### Brief
From the entries, return every line where the string "else" shows up.

[Material provided Boundary: Start]

/-- No stored register of an Island that lost its configuration is left (12 R321). -/
theorem recoverIsland_lost_none : ∀ e ∈ (recoverIsland i false b).regs, (regRow e.1).any (fun r => r.island == i) = false := by
  intro e he
  rw [recoverIsland_lost_regs, List.mem_filter, notOf_eq] at he
  simpa using he.2

end

/-- ISLAND_RECOVERY of a frozen Island that is not DEAD (12 R320, R321). -/
theorem islandRecovery_acts {i : Island} {b : Block} (hf : firmware b = true) (hi : i ∈ recoverable)
    (hz : (b.isl i).frozen ≠ none) (hd : (b.isl i).dead = false) (ok configOk : Bool) : islandRecovery i ok configOk b =
      if ok then recoverIsland i configOk b else if (b.isl i).failStop then b else failStopIsland i false b := by
  have frozen : (b.isl i).frozen.isNone = false := Option.isNone_eq_false_iff.mpr (Option.isSome_iff_ne_none.mpr hz)
  have named : i ≠ .quartz ∧ i ≠ .beryl ∧ i ≠ .topaz := by
    refine ⟨?_, ?_, ?_⟩ <;> rintro rfl <;> exact absurd hi (by decide)
  refine if_neg ?_
  simp [hf, frozen, hd, named]

theorem islandRecovery_idle {i : Island} {b : Block} (h : (b.isl i).frozen = none ∨ (b.isl i).dead = true) (ok configOk : Bool) :
    islandRecovery i ok configOk b = b := by
  refine if_pos ?_
  rcases h with h | h <;> simp [h]

/-! ### BERYL_ABSENT rises (12 R333, R334) -/

/-- A frozen Island fail-stops. -/
def stopFrozen (b : Block) (i : Island) : Block :=
  if (b.isl i).frozen.isSome && !(b.isl i).failStop then failStopIsland i false b else b

theorem raiseAbsent_eq (b : Block) :
    raiseAbsent b = recoverable.foldl stopFrozen (b.modTopaz (fun t => { t with absent := true })) := rfl

theorem stopFrozen_besideIslands (b : Block) (i : Island) : (stopFrozen b i).topaz.besideIslands = b.topaz.besideIslands := by
  unfold stopFrozen
  split
  · exact failStopIsland_besideIslands ..
  · rfl

theorem stopFrozen_frozen (b : Block) (i j : Island) :
    ((stopFrozen b i).isl j).frozen.isSome = (b.isl j).frozen.isSome := by
  unfold stopFrozen
  split
  next h =>
    by_cases same : j = i
    · subst same
      rw [failStopIsland_frozen_self, Option.isSome_some, (Bool.and_eq_true_iff.mp h).1]
    · rw [failStopIsland_frozen_of_ne _ _ _ same]
  next => rfl

theorem stopFrozen_failStop (b : Block) (i j : Island) :
    ((stopFrozen b i).isl j).failStop = ((b.isl j).failStop || (decide (j = i) && (b.isl j).frozen.isSome)) := by
  unfold stopFrozen
  split
  next h =>
    rw [failStopIsland_failStop]
    by_cases same : j = i
    · subst same
      simp [(Bool.and_eq_true_iff.mp h).1]
    · simp [same]
  next h =>
    by_cases same : j = i
    · subst same
      revert h
      cases (b.isl j).frozen.isSome <;> simp
    · simp [same]

theorem foldl_stopFrozen_failStop (l : List Island) (b : Block) {j : Island} (hj : j ∈ l) (hf : (b.isl j).frozen.isSome = true) :
    ((l.foldl stopFrozen b).isl j).failStop = true := by
  have stays (l : List Island) (b : Block) (h : (b.isl j).failStop = true) : ((l.foldl stopFrozen b).isl j).failStop = true := by
    induction l generalizing b with
    | nil => exact h
    | cons i l ih => exact ih _ (by rw [stopFrozen_failStop, h, Bool.true_or])
  induction l generalizing b with
  | nil => exact absurd hj List.not_mem_nil
  | cons i l ih =>
    by_cases same : j = i
    · exact stays l _ (by rw [stopFrozen_failStop, hf, Bool.and_true, decide_eq_true same, Bool.or_true])
    · exact ih _ ((List.mem_cons.mp hj).resolve_left same) ((stopFrozen_frozen ..).trans hf)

[Material provided Boundary: End]

### Task output
      if ok then recoverIsland i configOk b else if (b.isl i).failStop then b else failStopIsland i false b := by
  if (b.isl i).frozen.isSome && !(b.isl i).failStop then failStopIsland i false b else b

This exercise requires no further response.